К хору насмешек присоединяются рабочие, которые живут в окрестных селениях и сейчас проходят через городскую заставу. Они шагают один за другим по обочине дороги. Это грузчики, возчики, больничные служители, а главным образом чернорабочие, землекопы, строители. Большинство из них шесть дней в неделю ночует на стройке, зато по понедельникам они целыми полчищами возвращаются в город. Миновав заставу, каждый из них, у кого есть два сольдо, останавливается выпить стаканчик вина. Прежде чем взобраться на леса, они съедают хотя бы по куску хлеба. У них это называется «заморить червячка». Некоторые добавляют к хлебу кисть винограда, возможно, сорванную где-нибудь по дороге в чужом, плохо огороженном винограднике. Это самые молодые, которым ничего не стоит затеять ссору во время налета на виноградник — их не пугает риск попасть под выстрелы хозяйского дробовика. Одной-двух кистей с них вполне достаточно.

Город встречает их трактирами, откуда доносятся запахи вина, жареной поленты, вареной требухи, кипящих в масле лепешек, пандирамерино[70]. Из церквей выходят ханжи, насквозь пропахшие ладаном. Приятен также запах скотных дворов и аромат множества цветов, посаженных вокруг лоджий. Возвращаясь в город в первый день недели в чистом белье и с караваем хлеба, завернутым в цветастый платок, рабочие всегда подмечают здесь что-то новое. Что именно? Они не могли бы этого сказать. В их душе живет надежда, которую вселяет в них все, что они видят вокруг. Им нравится и девушка, вытряхивающая простыни, высунувшись из окна, и бродячий пес, плетущийся за ними по пятам. Возле строек они встречают товарищей по работе, которые, живя в городе, чаще, чем они, читают газеты. Не потому ли горожане лучше разбираются во всем? Все вместе они проделывают последний отрезок пути, и разница между ними стирается, ее уже нет, если не считать того, что жизнь в городе вызывает больше потребностей, больше забот и таит в себе больше соблазнов.

Одни останавливаются у газетного киоска, чтобы по складам прочесть краткое содержание газеты «Национе», а другие — у писсуара. Они сплевывают на землю и смотрят в небо. Будет жаркий денек, это нетрудно угадать по густой синеве неба, да и ветерка, который на рассвете веет с холмов, совсем не чувствуется. Многие рабочие успели уже вспотеть, хотя еще не брали инструменты в руки.

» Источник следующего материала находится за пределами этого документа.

/-! ## grantLane -/

@[simp] theorem grantLane_pending (l : LaneId) (s : State) : (grantLane l s).pending = s.pending := noteGrant_pending l s
@[simp] theorem grantLane_mem (l : LaneId) (s : State) : (grantLane l s).mem = s.mem := noteGrant_mem l s
@[simp] theorem grantLane_badWords (l : LaneId) (s : State) : (grantLane l s).badWords = s.badWords := noteGrant_badWords l s
@[simp] theorem grantLane_clock (l : LaneId) (s : State) : (grantLane l s).clock = s.clock := noteGrant_clock l s
@[simp] theorem grantLane_engine (l : LaneId) (s : State) : (grantLane l s).engine = s.engine := noteGrant_engine l s
@[simp] theorem grantLane_loader (l : LaneId) (s : State) : (grantLane l s).loader = s.loader := noteGrant_loader l s
@[simp] theorem grantLane_profile (l : LaneId) (s : State) : (grantLane l s).profile = s.profile := noteGrant_profile l s
@[simp] theorem grantLane_held (l : LaneId) (s : State) : (grantLane l s).held = s.held := noteGrant_held l s
@[simp] theorem grantLane_responses (l : LaneId) (s : State) : (grantLane l s).responses = s.responses := noteGrant_responses l s
@[simp] theorem grantLane_lander (l : LaneId) (s : State) : (grantLane l s).lander = s.lander := noteGrant_lander l s
@[simp] theorem grantLane_discarded (l : LaneId) (s : State) : (grantLane l s).discarded = s.discarded := noteGrant_discarded l s
@[simp] theorem grantLane_ringHead (l : LaneId) (s : State) : (grantLane l s).ringHead = s.ringHead := noteGrant_ringHead l s
@[simp] theorem grantLane_ringTail (l : LaneId) (s : State) : (grantLane l s).ringTail = s.ringTail := noteGrant_ringTail l s
@[simp] theorem grantLane_ringUsed (l : LaneId) (s : State) : (grantLane l s).ringUsed = s.ringUsed := noteGrant_ringUsed l s
@[simp] theorem grantLane_landed (l : LaneId) (s : State) : (grantLane l s).landed = s.landed := noteGrant_landed l s
@[simp] theorem grantLane_unpacker (l : LaneId) (s : State) : (grantLane l s).unpacker = s.unpacker := noteGrant_unpacker l s
@[simp] theorem grantLane_pages (l : LaneId) (s : State) : (grantLane l s).pages = s.pages := noteGrant_pages l s
@[simp] theorem grantLane_unpackerPage (l : LaneId) (s : State) : (grantLane l s).unpackerPage = s.unpackerPage := noteGrant_unpackerPage l s
@[simp] theorem grantLane_patches (l : LaneId) (s : State) : (grantLane l s).patches = s.patches := noteGrant_patches l s
@[simp] theorem grantLane_slotsInUse (l : LaneId) (s : State) : (grantLane l s).slotsInUse = s.slotsInUse := noteGrant_slotsInUse l s
@[simp] theorem grantLane_slotPointer (l : LaneId) (s : State) : (grantLane l s).slotPointer = s.slotPointer := noteGrant_slotPointer l s
@[simp] theorem grantLane_proof (l : LaneId) (s : State) : (grantLane l s).proof = s.proof := noteGrant_proof l s
@[simp] theorem grantLane_assembly (l : LaneId) (s : State) : (grantLane l s).assembly = s.assembly := noteGrant_assembly l s
@[simp] theorem grantLane_orderQueue (l : LaneId) (s : State) : (grantLane l s).orderQueue = s.orderQueue := noteGrant_orderQueue l s
@[simp] theorem grantLane_inHand (l : LaneId) (s : State) : (grantLane l s).inHand = s.inHand := noteGrant_inHand l s
@[simp] theorem grantLane_writeCount (l : LaneId) (s : State) : (grantLane l s).writeCount = s.writeCount := noteGrant_writeCount l s
@[simp] theorem grantLane_consumed (l : LaneId) (s : State) : (grantLane l s).consumed = s.consumed := noteGrant_consumed l s
@[simp] theorem grantLane_overflowFlag (l : LaneId) (s : State) : (grantLane l s).overflowFlag = s.overflowFlag := noteGrant_overflowFlag l s
@[simp] theorem grantLane_overflowOwed (l : LaneId) (s : State) : (grantLane l s).overflowOwed = s.overflowOwed := noteGrant_overflowOwed l s
@[simp] theorem grantLane_payloadRead (l : LaneId) (s : State) : (grantLane l s).payloadRead = s.payloadRead := noteGrant_payloadRead l s
@[simp] theorem grantLane_reports (l : LaneId) (s : State) : (grantLane l s).reports = s.reports := noteGrant_reports l s
@[simp] theorem grantLane_attn (l : LaneId) (s : State) : (grantLane l s).attn = s.attn := noteGrant_attn l s
@[simp] theorem grantLane_free (l : LaneId) (s : State) : (grantLane l s).free = s.free := noteGrant_free l s

/-- A lane but for the rows in composition, as a grant leaves it. -/
theorem grantLane_lanes (l k : LaneId) (s : State) : ((grantLane l s).lane k).withoutRows = (s.lane k).withoutRows :=
  (grantLane_moves l s).lanes k

/-! ## portGrant -/

/-- The class of a lane composer rests on its lane's plates and buffer and on the profile alone (R156). -/
theorem composerClass_congr {s t : State} {l : LaneId} (hl : (t.lane l).withoutRows = (s.lane l).withoutRows)
    (hp : t.profile = s.profile) : composerClass t l = composerClass s l := by
  have hq : (t.lane l).queue = (s.lane l).queue := by have h := congrArg Lane.queue hl; exact h
  have hb : (t.lane l).buffer = (s.lane l).buffer := by have h := congrArg Lane.buffer hl; exact h
  have he : (t.lane l).exposing = (s.lane l).exposing := by unfold Lane.exposing Lane.front; rw [hq]
  have hr : t.preload l = s.preload l := by unfold State.preload; rw [hp]
  unfold composerClass
  rw [he, hb, hr]

/-- The lanes granted before a host request are of class 1 (R156). -/
theorem lanesFirst_class {s : State} {l : LaneId} (h : l ∈ lanesFirst s) : composerClass s l = 1 := by
  have : l ∈ lanesOfClass s 1 s.requests := by simpa using (List.mem_filter.1 h).2
  simp only [lanesOfClass, List.mem_filterMap] at this
  obtain ⟨r, -, hr⟩ := this
  cases r with
  | composer k => obtain ⟨hk, rfl⟩ : composerClass s k = 1 ∧ k = l := by simpa using hr
                  exact hk
  | _ => cases hr

/-- Grants to lanes of class 1 move the rows in composition, that class's pointer and the requests waiting (R156). -/
theorem grantsFirst_moves (ls : List LaneId) (s : State) (h : ∀ l ∈ ls, composerClass s l = 1) :
    let t := ls.foldl (fun u l => grantLane l u) s
    PortMoves s t ∧ t = { s with arbLast1 := t.arbLast1, waiting := t.waiting, lanes := t.lanes } := by
  induction ls generalizing s with
  | nil => exact ⟨PortMoves.refl s, rfl⟩
  | cons l ls ih =>
    have hg : grantLane l s =
        { s with arbLast1 := l, waiting := (grantLane l s).waiting, lanes := (grantLane l s).lanes } := by
      simp only [grantLane, noteGrant, h l (by simp), if_true]; rfl
    obtain ⟨hm, ht⟩ := ih (grantLane l s) fun k hk =>
      (composerClass_congr (grantLane_lanes l k s) (by rw [hg])).trans (h k (by simp [hk]))
    refine ⟨(grantLane_moves l s).trans hm, ?_⟩
    simp only [List.foldl_cons]
    generalize ls.foldl (fun u l => grantLane l u) (grantLane l s) = u at ht
    exact ht.trans (by rw [hg])

theorem portGrant_moves (s : State) : PortMoves s (portGrant s) ∧
    portGrant s = { s with arbLast1 := (portGrant s).arbLast1, waiting := (portGrant s).waiting
                           lanes := (portGrant s).lanes } := by
  obtain ⟨hm, ht⟩ := grantsFirst_moves (lanesFirst s) s fun _ => lanesFirst_class
  exact ⟨hm.trans (u := portGrant s) ⟨rfl, fun _ => rfl⟩, by
    unfold portGrant; generalize hu : (lanesFirst s).foldl _ s = u at ht ⊢; rw [ht]; rfl⟩

/-- A lane but for the rows in composition, as a host request's grant leaves it. -/
theorem portGrant_lanes (s : State) (k : LaneId) : ((portGrant s).lane k).withoutRows = (s.lane k).withoutRows :=
  (portGrant_moves s).1.lanes k
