-- ==== Sys2Proof/Laws/Map.lean ====
section
/-! SUPPORT. The regions of the address map, range by range (R149). -/

namespace Sys2Proof.Machine

/-- The address map with its bounds as numbers. -/
theorem regionOf_eq (a : Nat) : regionOf a =
    if a < 0x1000 then .profileRecord
    else if 0x100000 ≤ a ∧ a < 0x102000 then .reportRing
    else if 0x102000 ≤ a ∧ a < 0x102008 then .writeCount
    else if 0x102008 ≤ a ∧ a < 0x102010 then .consumedCount
    else if 0x102010 ≤ a ∧ a < 0x102018 then .overflowWord
    else if 0x200000 ≤ a ∧ a < 0x201000 then .inflowChute
    else if 0x300000 ≤ a ∧ a < 0x301000 then .orderChute
    else if 0x1000000 ≤ a ∧ a < 0x3000000 then .inflowRing
    else if 0x4000000 ≤ a ∧ a < 0x6000000 then .patchPool
    else if 0x8000000 ≤ a ∧ a < 0x3C8000000 then .frame ((a - 0x8000000) / 0x6000000) ((a - 0x8000000) % 0x6000000)
    else if 0x400000000 ≤ a ∧ a < 0x404000000 then .proofWindow
    else if 0x404000000 ≤ a then .unmapped
    else .plain := rfl

theorem ite_ne_of {c : Prop} [Decidable c] {x y z : Region} (hx : x ≠ z) (hy : ¬ c → y ≠ z) :
    (if c then x else y) ≠ z := by
  by_cases h : c
  · rwa [if_pos h]
  · rw [if_neg h]; exact hy h

theorem regionOf_unmapped_iff (a : Nat) : regionOf a = .unmapped ↔ 0x404000000 ≤ a := by
  constructor
  · intro h
    by_contra hn
    revert h
    rw [regionOf_eq, if_neg hn]
    iterate 11 refine ite_ne_of (by simp) fun _ => ?_
    simp
  · intro h
    rw [regionOf_eq]
    iterate 10 rw [if_neg (by omega)]
    rw [if_neg (by omega), if_pos h]

theorem regionOf_inflowChute {a : Nat} (h : 0x200000 ≤ a) (k : a < 0x201000) : regionOf a = .inflowChute := by
  rw [regionOf_eq]
  iterate 5 rw [if_neg (by omega)]
  rw [if_pos ⟨h, k⟩]

theorem regionOf_orderChute {a : Nat} (h : 0x300000 ≤ a) (k : a < 0x301000) : regionOf a = .orderChute := by
  rw [regionOf_eq]
  iterate 6 rw [if_neg (by omega)]
  rw [if_pos ⟨h, k⟩]

theorem regionOf_inflowRing {a : Nat} (h : 0x1000000 ≤ a) (k : a < 0x3000000) : regionOf a = .inflowRing := by
  rw [regionOf_eq]
  iterate 7 rw [if_neg (by omega)]
  rw [if_pos ⟨h, k⟩]

theorem regionOf_patchPool {a : Nat} (h : 0x4000000 ≤ a) (k : a < 0x6000000) : regionOf a = .patchPool := by
  rw [regionOf_eq]
  iterate 8 rw [if_neg (by omega)]
  rw [if_pos ⟨h, k⟩]

theorem regionOf_frame {f off a : Nat} (hf : f < 160) (ho : off < 0x6000000)
    (ha : a = 0x8000000 + f * 0x6000000 + off) : regionOf a = .frame f off := by
  have h1 : (a - 0x8000000) / 0x6000000 = f := by omega
  have h2 : (a - 0x8000000) % 0x6000000 = off := by omega
  rw [regionOf_eq]
  iterate 9 rw [if_neg (by omega)]
  rw [if_pos (by omega), h1, h2]

theorem regionOf_proofWindow {a : Nat} (h : 0x400000000 ≤ a) (k : a < 0x404000000) : regionOf a = .proofWindow := by
  rw [regionOf_eq]
  iterate 10 rw [if_neg (by omega)]
  rw [if_pos ⟨h, k⟩]

theorem chuteAddr_inflow (off : BitVec 12) : regionOf (chuteAddr .inflow off) = .inflowChute := by
  have := off.isLt
  exact regionOf_inflowChute (by simp only [chuteAddr, beatAddr, inflowChuteBase]; omega)
    (by simp only [chuteAddr, beatAddr, inflowChuteBase]; omega)

theorem chuteAddr_order (off : BitVec 12) : regionOf (chuteAddr .order off) = .orderChute := by
  have := off.isLt
  exact regionOf_orderChute (by simp only [chuteAddr, beatAddr, orderChuteBase]; omega)
    (by simp only [chuteAddr, beatAddr, orderChuteBase]; omega)

end Sys2Proof.Machine
end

Обычно надежда покидает их только после того, как они поднимутся на леса. Но в это утро она не улыбалась им даже тогда, когда они шли по улицам города. Вот уже полтора месяца, как жизнь их резко изменилась. Хотя пословицы не приносят утешения, они без конца повторяли, что и в самом деле беда не приходит одна. Еще полтора месяца назад в такое же точно утро они, оставаясь бедняками, все же чувствовали бы себя счастливыми. По крайней мере так им сейчас казалось. Они заигрывали бы с торговками, несущими на базар яйца, и какая-нибудь из них ответила бы на ухаживания, как уже не раз случалось, и это вызвало бы потом бесконечные разговоры. Затем принялись бы подшучивать над велосипедистом, который никак не мог решиться начать свое кругосветное путешествие. А на последние чентезимо, если бы им удалось их наскрести, они выпили бы по пол-литра вина за стойкой у Ночеллино. Все это теперь казалось им безвозвратно ушедшим.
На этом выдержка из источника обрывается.